About this exercise —
A verbatim reproduction of the lines below, from the line containing "match p.nib with" through the line containing "(h.filter fun e", both ends included, is the whole required output.

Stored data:
=== Section Start ===
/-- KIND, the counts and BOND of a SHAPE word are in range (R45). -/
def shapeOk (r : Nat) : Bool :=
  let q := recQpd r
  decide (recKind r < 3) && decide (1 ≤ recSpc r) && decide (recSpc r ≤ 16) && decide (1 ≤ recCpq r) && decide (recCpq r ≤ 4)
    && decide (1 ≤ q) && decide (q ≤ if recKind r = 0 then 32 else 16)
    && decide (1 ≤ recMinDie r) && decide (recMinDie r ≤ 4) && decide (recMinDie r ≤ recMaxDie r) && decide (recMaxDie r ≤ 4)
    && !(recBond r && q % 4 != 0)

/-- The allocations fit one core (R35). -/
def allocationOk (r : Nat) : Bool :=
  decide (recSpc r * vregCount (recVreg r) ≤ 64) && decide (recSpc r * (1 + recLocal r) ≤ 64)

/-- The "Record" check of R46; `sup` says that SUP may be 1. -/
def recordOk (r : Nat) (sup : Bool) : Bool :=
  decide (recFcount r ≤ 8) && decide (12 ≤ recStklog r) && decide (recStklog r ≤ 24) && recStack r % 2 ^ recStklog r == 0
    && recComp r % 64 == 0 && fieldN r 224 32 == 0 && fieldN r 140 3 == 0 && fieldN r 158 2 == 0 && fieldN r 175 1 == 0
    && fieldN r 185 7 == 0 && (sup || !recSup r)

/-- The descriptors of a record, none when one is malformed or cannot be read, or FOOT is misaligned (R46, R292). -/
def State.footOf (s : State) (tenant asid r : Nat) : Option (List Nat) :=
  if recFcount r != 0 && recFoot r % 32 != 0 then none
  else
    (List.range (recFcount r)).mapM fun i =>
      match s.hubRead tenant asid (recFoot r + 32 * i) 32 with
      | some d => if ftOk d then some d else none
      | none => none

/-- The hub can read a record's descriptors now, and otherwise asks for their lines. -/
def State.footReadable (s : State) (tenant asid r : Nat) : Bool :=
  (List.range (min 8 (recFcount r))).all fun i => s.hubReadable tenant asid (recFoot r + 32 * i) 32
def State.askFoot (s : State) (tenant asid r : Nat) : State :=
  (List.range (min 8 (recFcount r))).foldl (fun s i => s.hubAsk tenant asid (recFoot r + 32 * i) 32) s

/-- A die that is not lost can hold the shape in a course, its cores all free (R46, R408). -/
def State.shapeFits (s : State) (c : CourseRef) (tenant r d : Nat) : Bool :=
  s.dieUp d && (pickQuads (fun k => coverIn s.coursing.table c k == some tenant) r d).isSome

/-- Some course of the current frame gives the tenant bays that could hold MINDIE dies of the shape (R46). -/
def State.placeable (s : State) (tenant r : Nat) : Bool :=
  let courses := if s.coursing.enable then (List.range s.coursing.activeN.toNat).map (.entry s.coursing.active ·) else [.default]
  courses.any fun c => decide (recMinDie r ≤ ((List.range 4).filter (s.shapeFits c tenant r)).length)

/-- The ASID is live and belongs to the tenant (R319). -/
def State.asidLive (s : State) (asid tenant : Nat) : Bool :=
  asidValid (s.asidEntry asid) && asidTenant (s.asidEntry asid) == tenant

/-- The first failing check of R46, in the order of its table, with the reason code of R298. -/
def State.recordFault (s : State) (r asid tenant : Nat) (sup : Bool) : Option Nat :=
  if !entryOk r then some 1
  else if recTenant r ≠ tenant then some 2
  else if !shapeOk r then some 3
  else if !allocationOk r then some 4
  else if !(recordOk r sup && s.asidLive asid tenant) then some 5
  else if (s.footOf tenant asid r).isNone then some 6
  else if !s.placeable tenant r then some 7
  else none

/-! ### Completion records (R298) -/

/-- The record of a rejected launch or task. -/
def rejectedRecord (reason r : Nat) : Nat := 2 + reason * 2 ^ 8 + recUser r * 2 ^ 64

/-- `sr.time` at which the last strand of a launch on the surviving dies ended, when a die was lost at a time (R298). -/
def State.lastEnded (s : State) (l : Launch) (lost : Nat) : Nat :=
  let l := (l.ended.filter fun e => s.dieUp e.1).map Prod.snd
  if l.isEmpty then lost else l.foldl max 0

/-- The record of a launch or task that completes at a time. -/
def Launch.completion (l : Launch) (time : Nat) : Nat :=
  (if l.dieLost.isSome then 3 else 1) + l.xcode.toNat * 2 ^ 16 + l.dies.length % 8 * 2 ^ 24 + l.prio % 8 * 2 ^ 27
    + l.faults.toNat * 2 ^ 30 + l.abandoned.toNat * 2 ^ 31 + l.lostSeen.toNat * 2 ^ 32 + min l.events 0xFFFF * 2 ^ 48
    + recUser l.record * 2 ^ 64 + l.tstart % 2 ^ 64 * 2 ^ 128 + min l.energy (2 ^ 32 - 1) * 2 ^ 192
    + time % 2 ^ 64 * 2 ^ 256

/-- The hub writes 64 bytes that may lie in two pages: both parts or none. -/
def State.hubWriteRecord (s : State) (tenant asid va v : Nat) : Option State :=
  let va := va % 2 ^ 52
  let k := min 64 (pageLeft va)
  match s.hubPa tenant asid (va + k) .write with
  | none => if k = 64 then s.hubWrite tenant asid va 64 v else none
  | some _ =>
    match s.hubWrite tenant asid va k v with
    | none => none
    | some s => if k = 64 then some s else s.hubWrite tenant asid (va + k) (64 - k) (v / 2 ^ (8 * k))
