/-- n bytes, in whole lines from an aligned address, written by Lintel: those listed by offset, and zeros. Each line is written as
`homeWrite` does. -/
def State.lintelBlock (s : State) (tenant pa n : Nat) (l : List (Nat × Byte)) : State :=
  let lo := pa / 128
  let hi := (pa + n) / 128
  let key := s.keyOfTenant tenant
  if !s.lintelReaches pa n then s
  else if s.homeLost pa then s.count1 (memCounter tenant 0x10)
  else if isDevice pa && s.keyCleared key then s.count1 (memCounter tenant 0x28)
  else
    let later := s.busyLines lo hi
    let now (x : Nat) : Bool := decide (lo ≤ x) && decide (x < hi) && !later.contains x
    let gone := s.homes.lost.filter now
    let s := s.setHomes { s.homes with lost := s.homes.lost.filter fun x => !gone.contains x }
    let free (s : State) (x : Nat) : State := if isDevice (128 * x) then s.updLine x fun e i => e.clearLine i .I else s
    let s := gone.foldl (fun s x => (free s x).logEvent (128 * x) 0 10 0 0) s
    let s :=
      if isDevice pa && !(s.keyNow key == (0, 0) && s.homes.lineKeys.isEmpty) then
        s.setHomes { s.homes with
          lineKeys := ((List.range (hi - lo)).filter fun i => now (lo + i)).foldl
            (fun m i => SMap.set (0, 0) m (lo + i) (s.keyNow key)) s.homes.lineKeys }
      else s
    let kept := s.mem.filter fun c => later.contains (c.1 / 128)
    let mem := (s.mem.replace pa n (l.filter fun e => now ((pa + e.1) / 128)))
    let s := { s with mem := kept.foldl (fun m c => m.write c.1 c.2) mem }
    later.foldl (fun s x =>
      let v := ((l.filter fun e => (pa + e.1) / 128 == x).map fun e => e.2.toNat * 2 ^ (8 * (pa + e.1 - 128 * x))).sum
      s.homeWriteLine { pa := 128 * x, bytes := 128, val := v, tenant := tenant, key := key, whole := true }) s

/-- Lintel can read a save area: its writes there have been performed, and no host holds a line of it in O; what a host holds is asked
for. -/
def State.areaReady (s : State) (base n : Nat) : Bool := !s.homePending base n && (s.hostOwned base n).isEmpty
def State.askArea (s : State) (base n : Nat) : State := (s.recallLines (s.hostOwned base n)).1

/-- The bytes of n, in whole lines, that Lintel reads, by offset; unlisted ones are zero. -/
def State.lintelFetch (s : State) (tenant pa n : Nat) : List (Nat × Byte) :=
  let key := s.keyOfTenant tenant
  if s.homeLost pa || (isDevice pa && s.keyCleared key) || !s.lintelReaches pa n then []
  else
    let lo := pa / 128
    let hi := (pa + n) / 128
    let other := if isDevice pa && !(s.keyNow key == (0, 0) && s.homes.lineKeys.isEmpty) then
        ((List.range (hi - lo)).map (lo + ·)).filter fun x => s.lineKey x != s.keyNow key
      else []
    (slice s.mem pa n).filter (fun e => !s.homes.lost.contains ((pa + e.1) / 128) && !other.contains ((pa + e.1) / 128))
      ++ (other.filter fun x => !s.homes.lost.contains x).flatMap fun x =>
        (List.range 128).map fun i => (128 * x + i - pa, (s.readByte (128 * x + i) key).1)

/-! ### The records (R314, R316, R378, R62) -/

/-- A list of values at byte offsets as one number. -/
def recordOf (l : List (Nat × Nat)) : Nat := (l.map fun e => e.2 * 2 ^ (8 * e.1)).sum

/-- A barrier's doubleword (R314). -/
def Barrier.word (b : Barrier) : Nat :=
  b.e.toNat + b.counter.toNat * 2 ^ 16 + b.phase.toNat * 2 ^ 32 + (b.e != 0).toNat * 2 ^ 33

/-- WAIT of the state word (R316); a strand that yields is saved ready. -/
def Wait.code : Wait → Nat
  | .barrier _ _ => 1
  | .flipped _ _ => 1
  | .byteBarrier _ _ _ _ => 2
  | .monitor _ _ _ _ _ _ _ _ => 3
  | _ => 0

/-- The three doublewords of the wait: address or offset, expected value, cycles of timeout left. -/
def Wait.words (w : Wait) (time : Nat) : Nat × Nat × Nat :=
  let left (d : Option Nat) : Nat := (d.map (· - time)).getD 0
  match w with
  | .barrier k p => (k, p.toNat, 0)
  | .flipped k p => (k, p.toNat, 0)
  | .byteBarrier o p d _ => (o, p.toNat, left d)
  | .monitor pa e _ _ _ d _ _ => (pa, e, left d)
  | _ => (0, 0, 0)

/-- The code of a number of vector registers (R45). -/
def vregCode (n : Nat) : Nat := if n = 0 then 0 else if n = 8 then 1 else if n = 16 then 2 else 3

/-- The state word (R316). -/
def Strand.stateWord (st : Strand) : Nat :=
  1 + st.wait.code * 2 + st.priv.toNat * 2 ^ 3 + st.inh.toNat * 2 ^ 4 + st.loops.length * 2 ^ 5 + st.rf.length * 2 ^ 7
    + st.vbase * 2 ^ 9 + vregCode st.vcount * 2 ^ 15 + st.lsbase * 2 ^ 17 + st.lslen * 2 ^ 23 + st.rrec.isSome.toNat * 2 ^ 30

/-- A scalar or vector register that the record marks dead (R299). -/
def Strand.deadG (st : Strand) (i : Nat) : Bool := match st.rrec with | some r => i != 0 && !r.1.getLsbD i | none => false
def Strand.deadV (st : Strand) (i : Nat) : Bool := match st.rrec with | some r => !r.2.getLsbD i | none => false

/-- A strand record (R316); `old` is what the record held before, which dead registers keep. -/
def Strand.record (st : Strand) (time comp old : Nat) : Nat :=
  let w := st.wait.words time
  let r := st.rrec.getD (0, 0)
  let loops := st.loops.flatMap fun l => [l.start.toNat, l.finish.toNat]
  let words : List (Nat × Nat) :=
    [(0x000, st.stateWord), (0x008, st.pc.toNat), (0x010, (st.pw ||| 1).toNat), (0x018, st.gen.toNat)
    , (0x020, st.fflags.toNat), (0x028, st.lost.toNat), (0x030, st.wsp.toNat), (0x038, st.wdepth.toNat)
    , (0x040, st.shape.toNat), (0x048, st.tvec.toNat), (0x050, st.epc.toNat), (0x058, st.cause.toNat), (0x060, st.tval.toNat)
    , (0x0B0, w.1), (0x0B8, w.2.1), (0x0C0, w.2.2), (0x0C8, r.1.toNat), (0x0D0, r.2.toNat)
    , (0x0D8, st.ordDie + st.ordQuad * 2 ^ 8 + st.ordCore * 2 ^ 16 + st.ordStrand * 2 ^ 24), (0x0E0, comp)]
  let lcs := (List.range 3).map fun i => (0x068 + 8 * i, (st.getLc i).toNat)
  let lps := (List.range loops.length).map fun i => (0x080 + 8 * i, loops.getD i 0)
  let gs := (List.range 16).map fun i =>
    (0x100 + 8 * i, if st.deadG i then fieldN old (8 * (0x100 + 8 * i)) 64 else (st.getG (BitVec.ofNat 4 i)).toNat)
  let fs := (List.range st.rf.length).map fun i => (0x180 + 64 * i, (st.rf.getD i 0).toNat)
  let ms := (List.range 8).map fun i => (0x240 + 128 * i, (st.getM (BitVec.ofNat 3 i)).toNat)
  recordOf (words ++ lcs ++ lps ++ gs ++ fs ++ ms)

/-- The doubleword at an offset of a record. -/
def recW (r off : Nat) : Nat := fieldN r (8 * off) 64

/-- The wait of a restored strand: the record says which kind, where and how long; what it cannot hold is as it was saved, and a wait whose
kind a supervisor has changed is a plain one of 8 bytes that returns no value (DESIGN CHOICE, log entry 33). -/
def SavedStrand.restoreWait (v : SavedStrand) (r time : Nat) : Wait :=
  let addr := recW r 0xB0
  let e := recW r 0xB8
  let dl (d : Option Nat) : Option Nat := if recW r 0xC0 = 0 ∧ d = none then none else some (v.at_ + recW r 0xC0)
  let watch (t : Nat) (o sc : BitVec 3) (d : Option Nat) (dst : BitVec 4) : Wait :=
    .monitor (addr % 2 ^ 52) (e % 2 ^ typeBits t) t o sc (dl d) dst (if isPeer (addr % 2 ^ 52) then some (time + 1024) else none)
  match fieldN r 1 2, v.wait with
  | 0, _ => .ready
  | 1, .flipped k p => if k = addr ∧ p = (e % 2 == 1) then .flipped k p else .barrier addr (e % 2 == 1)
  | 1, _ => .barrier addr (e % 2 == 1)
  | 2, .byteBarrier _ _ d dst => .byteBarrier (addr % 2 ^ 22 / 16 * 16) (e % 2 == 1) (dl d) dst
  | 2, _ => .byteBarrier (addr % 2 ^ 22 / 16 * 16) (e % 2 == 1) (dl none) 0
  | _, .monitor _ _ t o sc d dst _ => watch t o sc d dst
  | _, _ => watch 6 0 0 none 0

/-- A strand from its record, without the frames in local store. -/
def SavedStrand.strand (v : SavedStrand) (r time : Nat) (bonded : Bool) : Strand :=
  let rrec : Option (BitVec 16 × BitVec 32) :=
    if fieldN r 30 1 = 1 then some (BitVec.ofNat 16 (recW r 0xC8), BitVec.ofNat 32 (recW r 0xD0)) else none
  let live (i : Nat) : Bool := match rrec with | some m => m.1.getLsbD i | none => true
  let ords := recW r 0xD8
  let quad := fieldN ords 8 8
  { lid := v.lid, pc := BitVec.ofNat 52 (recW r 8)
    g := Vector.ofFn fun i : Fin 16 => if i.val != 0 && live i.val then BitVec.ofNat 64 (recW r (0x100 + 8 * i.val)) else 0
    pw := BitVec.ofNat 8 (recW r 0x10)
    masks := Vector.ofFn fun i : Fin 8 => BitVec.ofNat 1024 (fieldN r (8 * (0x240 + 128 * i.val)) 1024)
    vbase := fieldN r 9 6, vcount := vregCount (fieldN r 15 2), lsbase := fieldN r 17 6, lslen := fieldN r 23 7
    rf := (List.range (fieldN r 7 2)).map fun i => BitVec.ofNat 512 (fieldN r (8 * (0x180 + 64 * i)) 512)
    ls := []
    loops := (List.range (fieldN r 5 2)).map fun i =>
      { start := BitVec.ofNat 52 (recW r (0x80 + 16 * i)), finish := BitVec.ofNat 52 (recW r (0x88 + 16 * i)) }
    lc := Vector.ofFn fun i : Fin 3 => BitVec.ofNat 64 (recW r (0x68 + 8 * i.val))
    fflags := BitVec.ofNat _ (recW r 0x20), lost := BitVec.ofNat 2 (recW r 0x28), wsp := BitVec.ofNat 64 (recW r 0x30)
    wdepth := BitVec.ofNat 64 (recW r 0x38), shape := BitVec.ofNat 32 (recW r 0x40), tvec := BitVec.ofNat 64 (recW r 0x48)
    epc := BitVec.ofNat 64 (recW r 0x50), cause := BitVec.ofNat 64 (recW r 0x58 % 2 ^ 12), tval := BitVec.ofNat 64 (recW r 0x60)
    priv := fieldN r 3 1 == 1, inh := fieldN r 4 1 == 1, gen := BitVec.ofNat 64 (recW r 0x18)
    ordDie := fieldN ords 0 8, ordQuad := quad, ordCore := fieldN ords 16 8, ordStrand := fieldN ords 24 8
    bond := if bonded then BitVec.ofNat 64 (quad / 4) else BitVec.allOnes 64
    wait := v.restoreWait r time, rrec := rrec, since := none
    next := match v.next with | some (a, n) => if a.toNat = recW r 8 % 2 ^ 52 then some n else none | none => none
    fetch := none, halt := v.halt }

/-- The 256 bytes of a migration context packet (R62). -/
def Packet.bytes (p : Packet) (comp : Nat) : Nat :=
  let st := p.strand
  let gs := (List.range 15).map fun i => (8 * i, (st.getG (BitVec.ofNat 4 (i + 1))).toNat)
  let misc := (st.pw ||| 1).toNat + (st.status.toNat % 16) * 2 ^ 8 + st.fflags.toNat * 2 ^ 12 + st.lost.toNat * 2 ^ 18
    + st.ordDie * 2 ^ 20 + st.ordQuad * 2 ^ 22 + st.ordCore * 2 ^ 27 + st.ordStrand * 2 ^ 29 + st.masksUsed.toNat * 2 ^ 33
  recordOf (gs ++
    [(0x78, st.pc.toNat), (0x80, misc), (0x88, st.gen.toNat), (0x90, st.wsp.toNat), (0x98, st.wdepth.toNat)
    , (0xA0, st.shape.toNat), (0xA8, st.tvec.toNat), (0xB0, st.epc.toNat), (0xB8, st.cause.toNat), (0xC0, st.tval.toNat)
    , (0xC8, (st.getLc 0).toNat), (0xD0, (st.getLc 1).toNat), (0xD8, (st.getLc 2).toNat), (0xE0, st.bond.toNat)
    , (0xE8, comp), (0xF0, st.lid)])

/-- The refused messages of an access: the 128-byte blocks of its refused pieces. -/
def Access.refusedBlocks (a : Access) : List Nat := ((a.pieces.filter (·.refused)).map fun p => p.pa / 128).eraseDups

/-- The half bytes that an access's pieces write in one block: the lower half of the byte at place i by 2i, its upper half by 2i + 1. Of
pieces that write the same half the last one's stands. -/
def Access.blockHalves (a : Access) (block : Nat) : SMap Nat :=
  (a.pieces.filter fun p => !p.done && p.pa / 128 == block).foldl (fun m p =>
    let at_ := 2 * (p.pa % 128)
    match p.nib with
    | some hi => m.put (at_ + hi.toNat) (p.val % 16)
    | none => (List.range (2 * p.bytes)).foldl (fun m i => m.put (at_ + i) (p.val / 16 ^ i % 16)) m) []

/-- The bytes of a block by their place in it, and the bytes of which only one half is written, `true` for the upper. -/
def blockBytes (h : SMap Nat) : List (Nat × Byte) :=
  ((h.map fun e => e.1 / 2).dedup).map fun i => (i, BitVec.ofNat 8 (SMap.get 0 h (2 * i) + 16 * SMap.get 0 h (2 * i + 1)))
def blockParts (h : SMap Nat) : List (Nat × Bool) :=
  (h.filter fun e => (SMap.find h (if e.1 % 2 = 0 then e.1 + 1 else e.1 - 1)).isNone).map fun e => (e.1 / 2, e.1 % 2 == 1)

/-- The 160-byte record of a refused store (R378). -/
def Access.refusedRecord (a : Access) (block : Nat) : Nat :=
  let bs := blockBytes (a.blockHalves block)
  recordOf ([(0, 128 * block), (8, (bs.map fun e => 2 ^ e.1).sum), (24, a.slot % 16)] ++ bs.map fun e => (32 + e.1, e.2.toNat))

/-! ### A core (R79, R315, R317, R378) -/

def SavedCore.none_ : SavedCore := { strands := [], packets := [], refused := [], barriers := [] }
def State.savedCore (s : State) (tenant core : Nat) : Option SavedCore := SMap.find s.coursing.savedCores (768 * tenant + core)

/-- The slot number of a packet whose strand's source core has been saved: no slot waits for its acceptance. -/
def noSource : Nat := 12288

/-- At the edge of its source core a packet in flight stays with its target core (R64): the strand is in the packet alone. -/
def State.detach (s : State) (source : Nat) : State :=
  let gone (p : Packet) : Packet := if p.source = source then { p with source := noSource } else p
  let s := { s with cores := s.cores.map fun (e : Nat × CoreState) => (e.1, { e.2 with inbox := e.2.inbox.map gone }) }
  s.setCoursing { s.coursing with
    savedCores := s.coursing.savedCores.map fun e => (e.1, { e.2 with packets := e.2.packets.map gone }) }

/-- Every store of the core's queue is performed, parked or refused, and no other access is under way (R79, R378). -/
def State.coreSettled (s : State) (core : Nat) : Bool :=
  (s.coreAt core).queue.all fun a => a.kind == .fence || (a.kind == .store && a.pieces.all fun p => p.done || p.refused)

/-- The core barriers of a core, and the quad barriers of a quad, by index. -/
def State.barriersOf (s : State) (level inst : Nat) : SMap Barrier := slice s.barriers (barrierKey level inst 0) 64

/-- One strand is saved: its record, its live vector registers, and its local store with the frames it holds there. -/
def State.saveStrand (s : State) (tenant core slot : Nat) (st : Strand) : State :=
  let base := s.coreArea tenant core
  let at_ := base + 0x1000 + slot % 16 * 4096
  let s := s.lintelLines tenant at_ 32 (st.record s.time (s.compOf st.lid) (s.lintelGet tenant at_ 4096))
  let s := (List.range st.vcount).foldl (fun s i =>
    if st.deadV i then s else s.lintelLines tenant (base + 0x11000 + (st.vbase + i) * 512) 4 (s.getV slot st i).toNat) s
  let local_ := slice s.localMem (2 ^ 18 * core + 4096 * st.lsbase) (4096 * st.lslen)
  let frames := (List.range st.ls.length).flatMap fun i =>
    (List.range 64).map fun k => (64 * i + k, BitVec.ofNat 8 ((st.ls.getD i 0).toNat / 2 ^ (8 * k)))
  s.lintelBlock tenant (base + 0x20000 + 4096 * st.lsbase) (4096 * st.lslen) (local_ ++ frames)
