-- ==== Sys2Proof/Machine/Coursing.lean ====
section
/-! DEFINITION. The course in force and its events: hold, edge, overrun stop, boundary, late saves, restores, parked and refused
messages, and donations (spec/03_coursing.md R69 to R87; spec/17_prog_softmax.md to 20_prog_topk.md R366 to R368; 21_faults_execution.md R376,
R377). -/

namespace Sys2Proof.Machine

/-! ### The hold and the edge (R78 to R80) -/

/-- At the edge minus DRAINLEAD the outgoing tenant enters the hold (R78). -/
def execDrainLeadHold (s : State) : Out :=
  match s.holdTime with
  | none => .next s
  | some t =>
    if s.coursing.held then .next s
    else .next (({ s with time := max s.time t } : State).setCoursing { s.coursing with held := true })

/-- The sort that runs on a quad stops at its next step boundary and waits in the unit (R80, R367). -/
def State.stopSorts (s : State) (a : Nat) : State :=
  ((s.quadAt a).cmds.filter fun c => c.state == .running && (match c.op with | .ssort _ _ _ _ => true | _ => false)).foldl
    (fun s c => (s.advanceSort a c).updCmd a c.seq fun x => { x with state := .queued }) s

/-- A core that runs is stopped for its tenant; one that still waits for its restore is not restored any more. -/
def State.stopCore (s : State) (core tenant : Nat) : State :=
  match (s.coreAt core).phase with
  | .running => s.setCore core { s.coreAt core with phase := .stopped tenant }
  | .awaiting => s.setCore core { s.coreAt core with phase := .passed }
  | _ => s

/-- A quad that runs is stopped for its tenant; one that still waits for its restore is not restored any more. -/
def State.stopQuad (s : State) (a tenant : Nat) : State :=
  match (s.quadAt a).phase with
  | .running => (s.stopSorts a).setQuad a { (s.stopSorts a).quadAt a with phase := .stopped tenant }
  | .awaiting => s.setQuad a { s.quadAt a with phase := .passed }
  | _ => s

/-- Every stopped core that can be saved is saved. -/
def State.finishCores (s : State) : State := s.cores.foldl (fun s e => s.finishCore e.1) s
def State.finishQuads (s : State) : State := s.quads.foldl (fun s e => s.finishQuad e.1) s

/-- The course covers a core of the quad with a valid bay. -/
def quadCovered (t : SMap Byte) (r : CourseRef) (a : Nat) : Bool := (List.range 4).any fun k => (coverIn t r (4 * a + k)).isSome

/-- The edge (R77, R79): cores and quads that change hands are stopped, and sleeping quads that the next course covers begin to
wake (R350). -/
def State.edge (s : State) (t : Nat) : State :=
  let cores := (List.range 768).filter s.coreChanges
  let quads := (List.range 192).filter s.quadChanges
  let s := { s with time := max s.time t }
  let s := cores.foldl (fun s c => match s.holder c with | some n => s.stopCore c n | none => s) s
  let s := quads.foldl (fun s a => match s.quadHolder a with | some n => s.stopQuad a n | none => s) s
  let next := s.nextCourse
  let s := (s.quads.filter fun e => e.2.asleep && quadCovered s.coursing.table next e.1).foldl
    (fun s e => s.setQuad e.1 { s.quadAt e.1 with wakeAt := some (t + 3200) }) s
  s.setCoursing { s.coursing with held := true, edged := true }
=== Section End ===
Answer to the exercise —
    match p.nib with
    | some hi => m.put (at_ + hi.toNat) (p.val % 16)
    | none => (List.range (2 * p.bytes)).foldl (fun m i => m.put (at_ + i) (p.val / 16 ^ i % 16)) m) []

/-- The bytes of a block by their place in it, and the bytes of which only one half is written, `true` for the upper. -/
def blockBytes (h : SMap Nat) : List (Nat × Byte) :=
  ((h.map fun e => e.1 / 2).dedup).map fun i => (i, BitVec.ofNat 8 (SMap.get 0 h (2 * i) + 16 * SMap.get 0 h (2 * i + 1)))
def blockParts (h : SMap Nat) : List (Nat × Bool) :=
  (h.filter fun e => (SMap.find h (if e.1 % 2 = 0 then e.1 + 1 else e.1 - 1)).isNone).map fun e => (e.1 / 2, e.1 % 2 == 1)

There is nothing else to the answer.